Question: But how could Assad expect to gain U.S. support for an Israeli- Syrian peace process if he permits Arab insurgents to infiltrate from Syria into Iraq where they kill and wound American soldiers?

Zisser: 'President Bashar Assad has made some terrible mistakes in reading the Middle East situation. He has tried to show that he is not the puppet of the Bush administration and that the Americans will eventually be forced to speak with him. Assad is also hoping for a different American approach after a new administration takes office in Washington. However, Syria is paying a terrible price economically '.

Question: But when it comes to launching an attack on Israel, is the Syrian High command not concerned that it could lead to the toppling of the minority Alewite regime that rules Syria?

Zisser: 'Decision - making in Arab dictatorships is in the hands of one man - the president. This was so with Bashar's father Hafez Assad and Saddam Hussein in Iraq. After the Second Lebanon War maybe the Syrians think they can manage against Israel. Not that Syria can defeat Israel but maybe that Israel cannot defeat Syria like it couldn't defeat Hezbollah which was not nearly as strong as the Syrian army '.

Question: But are we not witnessing a new American grand design in the Middle East aimed at forming a coalition with Arab states to confront the greater threat of a nuclear armed Iran and therefore the Israeli - Syrian confrontation is merely a side - show compared to the main event?

Zisser: 'The U.S. has not done so well in the Middle East since George Bush took office. We have witnessed the results in Iraq, its failed attempt to introduce Palestinian democracy and who knows what will happen in Lebanon? Now we're seeing a new American policy but who knows what will happen in the future? I don't think this grand design will be any more successful than those in the past '.

Question: How do the Syrians view the new American $30 billion arms aid to Israel over the next ten years and the $20 billion in weapons to its Arab enemies?

Prof. Eyal Zisser

Professor Eyal Zisser is the Director of the Moshe Dayan Center for Middle Eastern and African Studies and the Head of the Department of Middle Eastern and African History, both at Tel Aviv University. Prof. Zisser wrote extensively on the history and the modern politics of Syria and Lebanon and the Arab-Israeli conflict.

Zisser: 'The Syrians are not happy about it but it's not a dramatic change. The U.S. has been giving Israel over $2 billion in military aid to Israel. As I said the Syrians are hoping that a new U.S. administration will adopt a new approach.

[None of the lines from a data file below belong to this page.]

-- ==== Sys2Proof/Machine/Reference.lean ====
section
/-!
DEFINITION. The reference unit: candidates, selection, dawn to midnight, the oscillator model and its learning (R297 to
R332). Frequencies are in units of 10⁻⁶ ppb, signed.
-/
namespace Sys2Proof.Machine

open Host (Outcome)

/-- A field read as a signed number. -/
def State.int (s : State) (f : Fld) (i : Nat := 0) : Int := toSigned f.info.w (s.get f i)

/-- Write a signed number to a field. -/
def State.putInt (s : State) (f : Fld) (i : Nat) (x : Int) : State := s.put f i (ofSigned f.info.w x)

/-- 1 ppb. -/
def ppb : Int := 1000000

/-! ### The house clocks (R297, R298) -/

/-- Members of the house clock family but the tick, and their nominal frequencies as fractions in Hz (R297). -/
inductive HouseClock where
  | audio | sdi1 | sdiM | madi | eth10 | eth25 | dunbin
deriving DecidableEq, Repr

/-- Nominal frequency of a member (R297). -/
def HouseClock.nominal : HouseClock → Nat × Nat
  | .audio => (24576000, 1)
  | .sdi1 => (148500000, 1)
  | .sdiM => (148500000000, 1001)
  | .madi => (125000000, 1)
  | .eth10 => (156250000, 1)
  | .eth25 => (322265625, 2)
  | .dunbin => (351562500, 2)

/-- The member that a transmit family is made from (R196, R297): families as LAN_QUAD_STAT.FAMILY codes them. -/
def houseClockOf (family : Nat) : Option HouseClock :=
  match family with
  | 1 => some .sdi1
  | 2 => some .sdiM
  | 3 => some .madi
  | 4 => some .eth10
  | 5 => some .eth25
  | 6 => some .dunbin
  | _ => none

/-- INC0 as the rate stage follows it: within 100 ppm of nominal (R297, R298). -/
def State.stageInc0 (s : State) : Int := 0x028000000000 + clampInt (-(0x028000000000 / 10000)) (0x028000000000 / 10000) s.incExcess

/-- Ratio of the cleaned output, and of the tick, to the oscillator: 1 + K (R297). Numerator over 10^15. -/
def State.cleaned (s : State) : Int := 10 ^ 15 + s.int .REF_K

/-- Ratio of a member's frequency to nominal, as counted by the oscillator (R297): numerator and denominator. -/
def State.houseRatio (s : State) : Int × Int := (s.cleaned * s.stageInc0, 10 ^ 15 * 0x028000000000)

/-! ### The image's sections (R301, R302, R326) -/

/-- A signed little-endian field of a section. -/
def sAt (bs : List Byte) (o n : Nat) : Int := toSigned (8 * n) (leAt bs o n)

/-- The reference table, where the image holds one. -/
def State.refTable (s : State) : List Byte := (s.sectionBytes 3).getD []
/-- The oscillator model section, where the image holds one. -/
def State.oscModel (s : State) : List Byte := (s.sectionBytes 2).getD []

/-- DEFAULT, MIN and MAX of parameter `p`, in the order WARN, DISQ, MUTUAL, DRIFT, DRIFT_HOLD, SLOPE, QUAL, HOLD_LIMIT
(R301). -/
def State.refParam (s : State) (p : Nat) : Nat × Nat × Nat :=
  (leAt s.refTable (16 + 6 * p) 2, leAt s.refTable (18 + 6 * p) 2, leAt s.refTable (20 + 6 * p) 2)

/-- Code 0x90: a section is malformed (R332). -/
def State.refMalformed (s : State) : Bool :=
  let t := s.refTable
  let m := s.oscModel
  leAt t 0 4 != 0x31464552 || leAt t 4 2 != 1 || leAt t 6 2 != 16 || leAt m 0 4 != 0x314C444D || leAt m 4 2 != 1
    || (List.range 16).any (fun c => 6 < leAt t (64 + 16 * c) 1 || 95 < leAt t (65 + 16 * c) 1)
    || (List.range 8).any (fun p => let x := s.refParam p; x.1 < x.2.1 || x.2.2 < x.1)

/-- Code 0x93 on the defaults (R329, R330). -/
def State.refDefaultsBad (s : State) : Bool :=
  (s.refParam 1).1 ≤ (s.refParam 0).1 || (s.refParam 1).1 ≤ (s.refParam 2).1

/-! ### The model (R315, R318, R326, R328) -/

/-- A sensor is fitted and the section holds a starting model (R326, R328). -/
def State.modelFlags (s : State) : Nat := leAt s.oscModel 6 2

/-- The temperature terms in ΔT for a temperature in 1/128 °C (R318). -/
def State.tempTerm (s : State) (t : Int) : Int :=
  if s.modelFlags % 4 = 3 then
    let d := t - sAt s.oscModel 16 2
    sAt s.oscModel 24 4 * 1000 * d / 128 + sAt s.oscModel 28 4 * 100 * d * d / 16384
  else 0

/-- The last good temperature. -/
def State.refTemp (s : State) : Int := s.int .REF_TEMP_TEMP

/-- The temperature clamped to T_MIN–T_MAX (R318). -/
def State.clampedTemp (s : State) : Int := clampInt (sAt s.oscModel 18 2) (sAt s.oscModel 20 2) s.refTemp

/-- Least-squares slope of values against their index, per index (R318). -/
def leastSquares (l : List (Nat × Int)) : Int :=
  let n : Int := l.length
  let sx : Int := ((l.map (·.1)).sum : Nat)
  let sy : Int := (l.map (·.2)).sum
  let sxy : Int := (l.map (fun p => (p.1 : Int) * p.2)).sum
  let sxx : Int := ((l.map (fun p => p.1 * p.1)).sum : Nat)
  (n * sxy - sx * sy) / (n * sxx - sx * sx)

/-- The ageing rate A per day (R318, R328). -/
def State.ageing (s : State) : Int :=
  if 7 ≤ s.refDaily.length then leastSquares s.refDaily else s.int .REF_AGE_START * 100

/-- A valid model exists (R328). -/
def State.modelValid (s : State) : Bool := s.flag .REF_MODEL_STAT_VALID

/-- The prediction P now (R318); zero where no valid model exists (R303). -/
def State.predict (s : State) : Int :=
  if s.modelValid then
    s.int .REF_Y + s.ageing * ((s.now.sec : Int) - (s.get .REF_TY : Int)) / 86400 + s.tempTerm s.clampedTemp
  else 0

/-- Daily means of a record, newest first, with their day indexes counted down from `day` (R327). -/
def recordDaily (bs : List Byte) (day : Nat) : List (Nat × Int) :=
  let n := min (leAt bs 36 2) 48
  (List.range n).map (fun i => (day - i, sAt bs (48 + 4 * ((leAt bs 38 2 + 47 - i) % 48)) 4 * 10000))

/-- Take an ageing record as the model (R327, R328). -/
def takeRecord (bs : List Byte) (s : State) : State :=
  let s := (s.putInt .REF_Y 0 (sAt bs 24 4 * 10000)).put .REF_TY 0 (leAt bs 16 6)
  let s := { s with refDaily := recordDaily bs 48 }.put .REF_NEXT 0 (leAt bs 38 2 % 48)
  ((s.put .REF_NOON_SECS 0 (3600 * leAt bs 32 4)).put .REF_MODEL_STAT_VALID 0 1).put .REF_DAY 0 49

/-- The current record of the ageing ring (R81). -/
def State.currentRecord (s : State) : Option (List Byte) :=
  (ringNewest s.nvm ageingRing.1 256 64).map (fun p => Memory.readList s.nvm (ageingRing.1 + 256 * p.1) 256)

/-- Show what the model holds (REF_MODEL_STAT). -/
def showModel (s : State) : State :=
  let range := s.modelFlags / 2 % 2 == 1 && decide (s.refTemp < sAt s.oscModel 18 2 ∨ sAt s.oscModel 20 2 < s.refTemp)
  ((s.put .REF_MODEL_STAT_DAYS 0 s.refDaily.length).putFlag .REF_MODEL_STAT_LEARNED 0 (decide (7 ≤ s.refDaily.length))).putFlag
    .REF_MODEL_STAT_RANGE 0 range

/-- Load the model at the enable (R328). -/
def loadModel (s : State) : State :=
  let starts := s.modelFlags % 2 == 1
  let start := s.oscModel.drop 64
  let s := (({ s with refDaily := [], refResid := [] }.put .REF_MODEL_STAT_VALID 0 0).put .REF_MODEL_STAT_FROM_RING 0 0).put
    .REF_NOON_RUN 0 0
  let s := ((s.putInt .REF_AGE_START 0 (if starts then sAt start 28 4 else 0)).put .REF_DAY 0 0).put .REF_NOON_SECS 0 0
  let s := ((s.put .REF_DAY_SECS 0 0).put .REF_DAY_NOON 0 0).put .REF_DAY_SUM 0 0 |>.put .REF_NEXT 0 0
  match s.currentRecord with
  | some r =>
    if leAt r 4 4 = leAt s.oscModel 8 4 then showModel ((takeRecord r s).put .REF_MODEL_STAT_FROM_RING 0 1)
    else
      let s := notice 320 s
      showModel (if starts then takeRecord start s else s)
  | none => showModel (if starts then takeRecord start s else s)

/-! ### Candidates (R300, R303 to R305) -/

/-- INC0's excess over nominal as a frequency (R323). -/
def State.incOffset (s : State) : Int := s.incExcess * 1000000000000000 / 0x028000000000

/-- The lane of a kind 0x5 candidate can be measured (R300). -/
def State.refLaneGood (s : State) (l : Nat) : Bool :=
  let lead := 4 * quadOf l
  s.running .lane l && isSdi (s.rxMode l) && s.flag .LAN_STAT_LOCK l
    && (l == lead || !(s.running .lane lead && s.flag .LAN_BIND_RX_QUAD lead))

/-- The offset of candidate `c` from the oscillator; none while it is absent (R300, R303). -/
def State.refRaw (s : State) (c : Nat) (edges : List (Nat × Int)) : Option Int :=
  let k := s.get .REF_CAND_KIND c
  if k = 6 then
    if s.running .tb 0 && s.flag .REF_SW_VALID && s.flag .REF_SW_ALIVE then some (s.int .REF_K + s.incOffset) else none
  else if k = 5 ∧ !s.refLaneGood (s.get .REF_CAND_LANE c) then none
  else if 1 ≤ k ∧ k ≤ 5 then (edges.find? (·.1 == c)).map (·.2) else none

/-- The history of a candidate's offsets. -/
def State.histOf (s : State) (c : Nat) : List Int := ((s.refHist.find? (·.1 == c)).map (·.2)).getD []

/-- Replace the history of a candidate. -/
def putHist (c : Nat) (l : List Int) (s : State) : State :=
  { s with refHist := (if l.isEmpty then [] else [(c, l)]) ++ s.refHist.filter (fun x => x.1 != c) }

/-- Drift of a history in 10⁻⁶ ppb per second; zero until 80 s are there (R304). -/
def driftOf (l : List Int) : Int :=
  if l.length < 80 then 0 else ((l.take 16).sum - ((l.drop 64).take 16).sum) / (16 * 64)

/-- The seconds of drift beyond or within DRIFT, and DRIFTING (R304). -/
def judgeDrift (c : Nat) (x : Int) (s : State) : State :=
  let beyond := decide ((s.get .REF_DRIFT_DRIFT : Int) * 1000 < (x.natAbs : Int))
  let s := s.putInt .REF_CAND_DRIFT c (x / 1000)
  if beyond then
    let s := (s.bump .REF_BEYOND c).put .REF_WITHIN c 0
    onlyIf (!s.flag .REF_CAND1_DRIFTING c && decide (s.get .REF_DRIFT_DRIFT_HOLD ≤ s.get .REF_BEYOND c))
      (fun s => notice 316 (s.put .REF_CAND1_DRIFTING c 1)) s
  else
    let s := (s.bump .REF_WITHIN c).put .REF_BEYOND c 0
    onlyIf (s.flag .REF_CAND1_DRIFTING c && decide (s.get .REF_QUAL_QUAL ≤ s.get .REF_WITHIN c)) (·.put .REF_CAND1_DRIFTING c 0) s

/-- Give a candidate a status (R305). -/
def setCstate (c v : Nat) (s : State) : State :=
  if s.get .REF_CAND1_CSTATE c = v then s
  else
    let s := onlyIf (v == 0 || v == 4) (·.bump .REF_CAND4_DISQ_COUNT c) s
    notice 314 (s.put .REF_CAND1_CSTATE c v)

/-- A candidate without a measurement has no history and does not drift. -/
def forgetCandidate (c : Nat) (s : State) : State :=
  (((putHist c [] s).put .REF_CAND1_DRIFTING c 0).put .REF_BEYOND c 0).put .REF_WITHIN c 0

/-- Status of a present, enabled candidate (R305). -/
def judgePresent (c : Nat) (d : Int) (s : State) : State :=
  let warn := decide ((s.get .REF_LIMITS_WARN : Int) * ppb < (d.natAbs : Int)) || s.flag .REF_CAND1_DRIFTING c
  let was := s.get .REF_CAND1_CSTATE c
  if (s.get .REF_LIMITS_DISQ : Int) * ppb < (d.natAbs : Int) then setCstate c 4 (s.put .REF_CAND1_QUAL_LEFT c 0)
  else if was = 2 ∨ was = 3 then setCstate c (if warn then 3 else 2) s
  else if warn then setCstate c 4 (s.put .REF_CAND1_QUAL_LEFT c 0)
  else
    let secs := if was = 1 then s.get .REF_QUAL_SECS c + 1 else 0
    let left := s.get .REF_QUAL_QUAL - secs
    setCstate c (if left = 0 then 2 else 1) ((s.put .REF_QUAL_SECS c secs).put .REF_CAND1_QUAL_LEFT c left)

/-- A candidate's second (R303 to R305). -/
def candidateSecond (e : RefMeas) (c : Nat) (s : State) : State :=
  if !s.flag .REF_CAND_EN c then setCstate c 5 ((forgetCandidate c s).put .REF_CAND1_QUAL_LEFT c 0)
  else match s.refRaw c e.present with
    | none => setCstate c 0 ((forgetCandidate c s).put .REF_CAND1_QUAL_LEFT c 0)
    | some raw =>
      let d := raw + s.predict
      let h := (d :: s.histOf c).take 80
      let s := ((putHist c h s).putInt .REF_RAW c raw).putInt .REF_D c d
      judgePresent c d (judgeDrift c (driftOf h) (s.putInt .REF_CAND_OFFSET c (d / 10000)))

/-- A candidate is eligible (R305). -/
def State.eligible (s : State) (c : Nat) : Bool := s.get .REF_CAND1_CSTATE c == 2 || s.get .REF_CAND1_CSTATE c == 3

/-! ### Selection (R306 to R308) -/

/-- What selection decides: keep, choose a candidate with a cause, enter night or midnight with a cause. -/
inductive Choice where
  | keep
  | pick (c cause : Nat)
  | night (cause : Nat)
  | midnight (cause : Nat)
deriving DecidableEq, Repr

/-- The candidate of a list with the smallest |d|, lowest-numbered on a tie. -/
def State.smallestD (s : State) : List Nat → Option Nat
  | [] => none
  | c :: l => match s.smallestD l with
    | some b => if (s.int .REF_D b).natAbs < (s.int .REF_D c).natAbs then some b else some c
    | none => some c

Question: Have Prime Minister Olmert's hands been tied when it comes to negotiating with Syria if the U.S. is opposed to such a move?

Zisser: 'Yes that's an accurate description - President Bush is against Israeli- Syrian negotiations. Moreover, I believe Olmert is also reluctant due to Israeli domestic needs'.

Question: In light of your analysis, is the Middle East is headed for a twilight zone in the coming weeks and months?

Zisser: 'Yes, not only in the coming weeks or months but for at least a year '.